The video that was released after the attack and claimed it spoke the language of heathens and heaven. This is a recently circulating (publicly, at least) lexicon in Lebanon, where Sunni-Shi‘i sectarianism has always been less about religion and more about structural, socio-economic and political factors. To put it crudely, the Sunni leadership historically viewed themselves as entitled to the Muslim “share” of power under Lebanon's system of political sectarianism. The post civil war era saw the rise of Shi‘i political and economic power, and Sunni political, religious, and capital leadership has reacted to this change in fortune with an air of entitled defensiveness. By and large, these leaders read the shifting political and economic sands as indicative of an “uppity Shi‘i” syndrome, to borrow from racist attitudes prevalent among white Americans during the civil rights era. The Shi‘ia simply did not know their place anymore in Lebanese political and social hierarchies. The Sunni leadership was incredulous that they could lose their prime position within the Muslim “share” of the Lebanese state and economy.

Beginning with the invasion and occupation of Iraq and the Salafi and Takfiri anti-Shi‘i propaganda and funding oozing out of Saudi Arabia and (more recently) Qatar, Sunni sectarianism towards Shi‘a in Lebanon took on more prominent religious registers. Start up Salafis and start up Takfiris, funded and protected by Saudi Arabia and the Hariri family (who would rather burn the country than give up its “right” to power) became commonplace in Lebanon—the most prominent among them being Ahmad al-Asir. After Hizballah wholeheartedly, and publicly began to fight alongside the Asad regime in Syria—a conflict that has itself become colored red by Sunni-Shiite sectarianism and Takfiri groups—inter-Muslim sectarianism took on even more religious overtones in Lebanon. The video that claimed the bombing may not be “real,” and we may never know who in fact was behind the carnage. The perpetrators may not be Lebanese, but nevertheless the video has a Lebanese audience versed and primed in its script and its affective registers.

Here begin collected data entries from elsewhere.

-- ==== Sys2Proof/Machine/CommandSet.lean ====
section
/-!
DEFINITION. The commands of the opcodes of ring commands (15).
-/
namespace Sys2Proof.Machine

/-- NOP (15 R509). -/
def execNop (r : Fin 1024) (s : State) : Host.Outcome State Fault Refusal :=
  onControl s (opNop r.val)

/-- QUERY_DEVICE (15 R515). -/
def execQueryDevice (r : Fin 1024) (s : State) : Host.Outcome State Fault Refusal :=
  onControl s (opQueryDevice r.val)

/-- QUERY_TENANCY (15 R515). -/
def execQueryTenancy (r : Fin 1024) (s : State) : Host.Outcome State Fault Refusal :=
  onControl s (opQueryTenancy r.val)

/-- IMAGE_STAGE (15 R516). -/
def execImageStage (r : Fin 1024) (s : State) : Host.Outcome State Fault Refusal :=
  onControl s (opImageStage r.val)

/-- IMAGE_VERIFY (12 R434). -/
def execImageVerify (r : Fin 1024) (s : State) : Host.Outcome State Fault Refusal :=
  onControl s (opImageVerify r.val)

/-- IMAGE_LOAD (12 R436). -/
def execImageLoad (r : Fin 1024) (s : State) : Host.Outcome State Fault Refusal :=
  onControl s (opImageLoad r.val)

/-- IMAGE_UNLOAD (15 R518). -/
def execImageUnload (r : Fin 1024) (s : State) : Host.Outcome State Fault Refusal :=
  onControl s (opImageUnload r.val)

/-- BUCKET_SELECT (15 R519). -/
def execBucketSelect (r : Fin 1024) (s : State) : Host.Outcome State Fault Refusal :=
  onControl s (opBucketSelect r.val)

/-- BUFFER_WRITE (15 R522). -/
def execBufferWrite (r : Fin 1024) (s : State) : Host.Outcome State Fault Refusal :=
  onControl s (opBufferWrite r.val)

/-- BUFFER_READ (15 R522). -/
def execBufferRead (r : Fin 1024) (s : State) : Host.Outcome State Fault Refusal :=
  onControl s (opBufferRead r.val)

/-- BUFFER_FILL (15 R522). -/
def execBufferFill (r : Fin 1024) (s : State) : Host.Outcome State Fault Refusal :=
  onControl s (opBufferFill r.val)

/-- BUFFER_DIGEST (15 R526). -/
def execBufferDigest (r : Fin 1024) (s : State) : Host.Outcome State Fault Refusal :=
  onControl s (opBufferDigest r.val)

/-- LAUNCH_AT (15 R527). -/
def execLaunchAt (r : Fin 1024) (s : State) : Host.Outcome State Fault Refusal :=
  onControl s (opLaunchAt r.val)

/-- LAUNCH_NEXT (03 R121). -/
def execLaunchNext (r : Fin 1024) (s : State) : Host.Outcome State Fault Refusal :=
  onControl s (opLaunchNext r.val)

/-- HALT_AT (15 R529). -/
def execHaltAt (r : Fin 1024) (s : State) : Host.Outcome State Fault Refusal :=
  onControl s (opHaltAt r.val)

/-- SUSPEND (14 R504). -/
def execSuspend (r : Fin 1024) (s : State) : Host.Outcome State Fault Refusal :=
  onControl s (opSuspend r.val)

/-- RESUME (15 R530). -/
def execResume (r : Fin 1024) (s : State) : Host.Outcome State Fault Refusal :=
  onControl s (opResume r.val)

/-- FENCE (15 R532). -/
def execFence (r : Fin 1024) (s : State) : Host.Outcome State Fault Refusal :=
  onControl s (opFence r.val)

/-- WAIT_COUNT (15 R533). -/
def execWaitCount (r : Fin 1024) (s : State) : Host.Outcome State Fault Refusal :=
  onControl s (opWaitCount r.val)

/-- JOURNAL_START (15 R534). -/
def execJournalStart (r : Fin 1024) (s : State) : Host.Outcome State Fault Refusal :=
  onControl s (opJournalStart r.val)

/-- JOURNAL_STOP (15 R534). -/
def execJournalStop (r : Fin 1024) (s : State) : Host.Outcome State Fault Refusal :=
  onControl s (opJournalStop r.val)

/-- REPLAY_START (16 R583). -/
def execReplayStart (r : Fin 1024) (s : State) : Host.Outcome State Fault Refusal :=
  onControl s (opReplayStart r.val)

/-- DIGEST_TABLE_READ (15 R536). -/
def execDigestTableRead (r : Fin 1024) (s : State) : Host.Outcome State Fault Refusal :=
  onControl s (opDigestTableRead r.val)

/-- VARIANCE_READ (15 R537). -/
def execVarianceRead (r : Fin 1024) (s : State) : Host.Outcome State Fault Refusal :=
  onControl s (opVarianceRead r.val)

/-- SPAN_JOIN (15 R538). -/
def execSpanJoin (r : Fin 1024) (s : State) : Host.Outcome State Fault Refusal :=
  onControl s (opSpanJoin r.val)

/-- SPAN_LEAVE (15 R539). -/
def execSpanLeave (r : Fin 1024) (s : State) : Host.Outcome State Fault Refusal :=
  onControl s (opSpanLeave r.val)

/-- COUNT_READ (15 R540). -/
def execCountRead (r : Fin 1024) (s : State) : Host.Outcome State Fault Refusal :=
  onControl s (opCountRead r.val)

/-- TIMER_PROGRAM (18 R630). -/
def execTimerProgram (r : Fin 1024) (s : State) : Host.Outcome State Fault Refusal :=
  onControl s (opTimerProgram r.val)

/-- TIMER_START_GROUP (18 R631). -/
def execTimerStartGroup (r : Fin 1024) (s : State) : Host.Outcome State Fault Refusal :=
  onControl s (opTimerStartGroup r.val)

/-- BSU_BIND (15 R543). -/
def execBsuBind (r : Fin 1024) (s : State) : Host.Outcome State Fault Refusal :=
  onControl s (opBsuBind r.val)

/-- BSU_CONFIG (17 R608). -/
def execBsuConfig (r : Fin 1024) (s : State) : Host.Outcome State Fault Refusal :=
  onControl s (opBsuConfig r.val)

/-- BSU_FLUSH (17 R612). -/
def execBsuFlush (r : Fin 1024) (s : State) : Host.Outcome State Fault Refusal :=
  onControl s (opBsuFlush r.val)

/-- PARTITION_STAGE (15 R545). -/
def execPartitionStage (r : Fin 1024) (s : State) : Host.Outcome State Fault Refusal :=
  onControl s (opPartitionStage r.val)

/-- PARTITION_COMMIT (15 R546). -/
def execPartitionCommit (r : Fin 1024) (s : State) : Host.Outcome State Fault Refusal :=
  onControl s (opPartitionCommit r.val)

/-- PARTITION_READ (15 R547). -/
def execPartitionRead (r : Fin 1024) (s : State) : Host.Outcome State Fault Refusal :=
  onControl s (opPartitionRead r.val)

/-- LEASE_REVOKE (15 R548). -/
def execLeaseRevoke (r : Fin 1024) (s : State) : Host.Outcome State Fault Refusal :=
  onControl s (opLeaseRevoke r.val)

/-- RING_ASSIGN (15 R549). -/
def execRingAssign (r : Fin 1024) (s : State) : Host.Outcome State Fault Refusal :=
  onControl s (opRingAssign r.val)

/-- POWER_CAP_SET (15 R550). -/
def execPowerCapSet (r : Fin 1024) (s : State) : Host.Outcome State Fault Refusal :=
  onControl s (opPowerCapSet r.val)

/-- ISLAND_POWER (15 R551). -/
def execIslandPower (r : Fin 1024) (s : State) : Host.Outcome State Fault Refusal :=
  onControl s (opIslandPower r.val)

/-- FIRMWARE_STAGE (15 R552). -/
def execFirmwareStage (r : Fin 1024) (s : State) : Host.Outcome State Fault Refusal :=
  onControl s (opFirmwareStage r.val)

/-- FIRMWARE_ACTIVATE (15 R553). -/
def execFirmwareActivate (r : Fin 1024) (s : State) : Host.Outcome State Fault Refusal :=
  onControl s (opFirmwareActivate r.val)

/-- LINK_CONTROL (15 R554). -/
def execLinkControl (r : Fin 1024) (s : State) : Host.Outcome State Fault Refusal :=
  onControl s (opLinkControl r.val)

/-- TENANCY_RESET (15 R555). -/
def execTenancyReset (r : Fin 1024) (s : State) : Host.Outcome State Fault Refusal :=
  onControl s (opTenancyReset r.val)

/-- CONFIG_SEAL (15 R556). -/
def execConfigSeal (r : Fin 1024) (s : State) : Host.Outcome State Fault Refusal :=
  onControl s (opConfigSeal r.val)

end Sys2Proof.Machine
end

It has become a cliché to say that Lebanon is standing at the precipice of war. Without a government or hope of one, with a security state that has decided it is the government, with sectarian hatred at its highest since the civil war, growing inflation and unemployment, rampant corruption and cronyism, economic, and sectarian segregation (or attempts at it) cripple a country that is already overrun with guns and drugs and anxiety, grating with xenophobia and sexism and riddled with chronic electricity and water cuts, groaning infrastructure, a criminal and parasitic political class, and a seemingly endless tolerance for stasis. Refugees fleeing violence and displacement and death in Palestine, Syria, Iraq, and Sudan have tried to find peace here, but there is no peace to be found in Lebanon. The country and populace has yet to resolve, or question, or address, the underlying reasons for the long war that began in 1975, fanned out as ceasefire in 1989, and is always threatening to re-ignite. Certainly war cannot end while the war criminals and their sons and relatives continue to find support clothed in the promise of a better life for desperate and frightened populations and individuals. Certainly it will not end when sweets are distributed in Tripoli at the news of a car bomb in dahieh that claimed the lives (so far) of twenty-seven individuals and mauled over three hundred and thirty others.

This may be a new phase in Lebanon, that country as disabled and disabling, as murderer, and as martyr. The car bomb in rweiss that ripped through the street my friend drove home on all stocked up on ice cream was a siren's call. It was seductive and terrifying. But sitting here listening, it seems to be an all to familiar tune.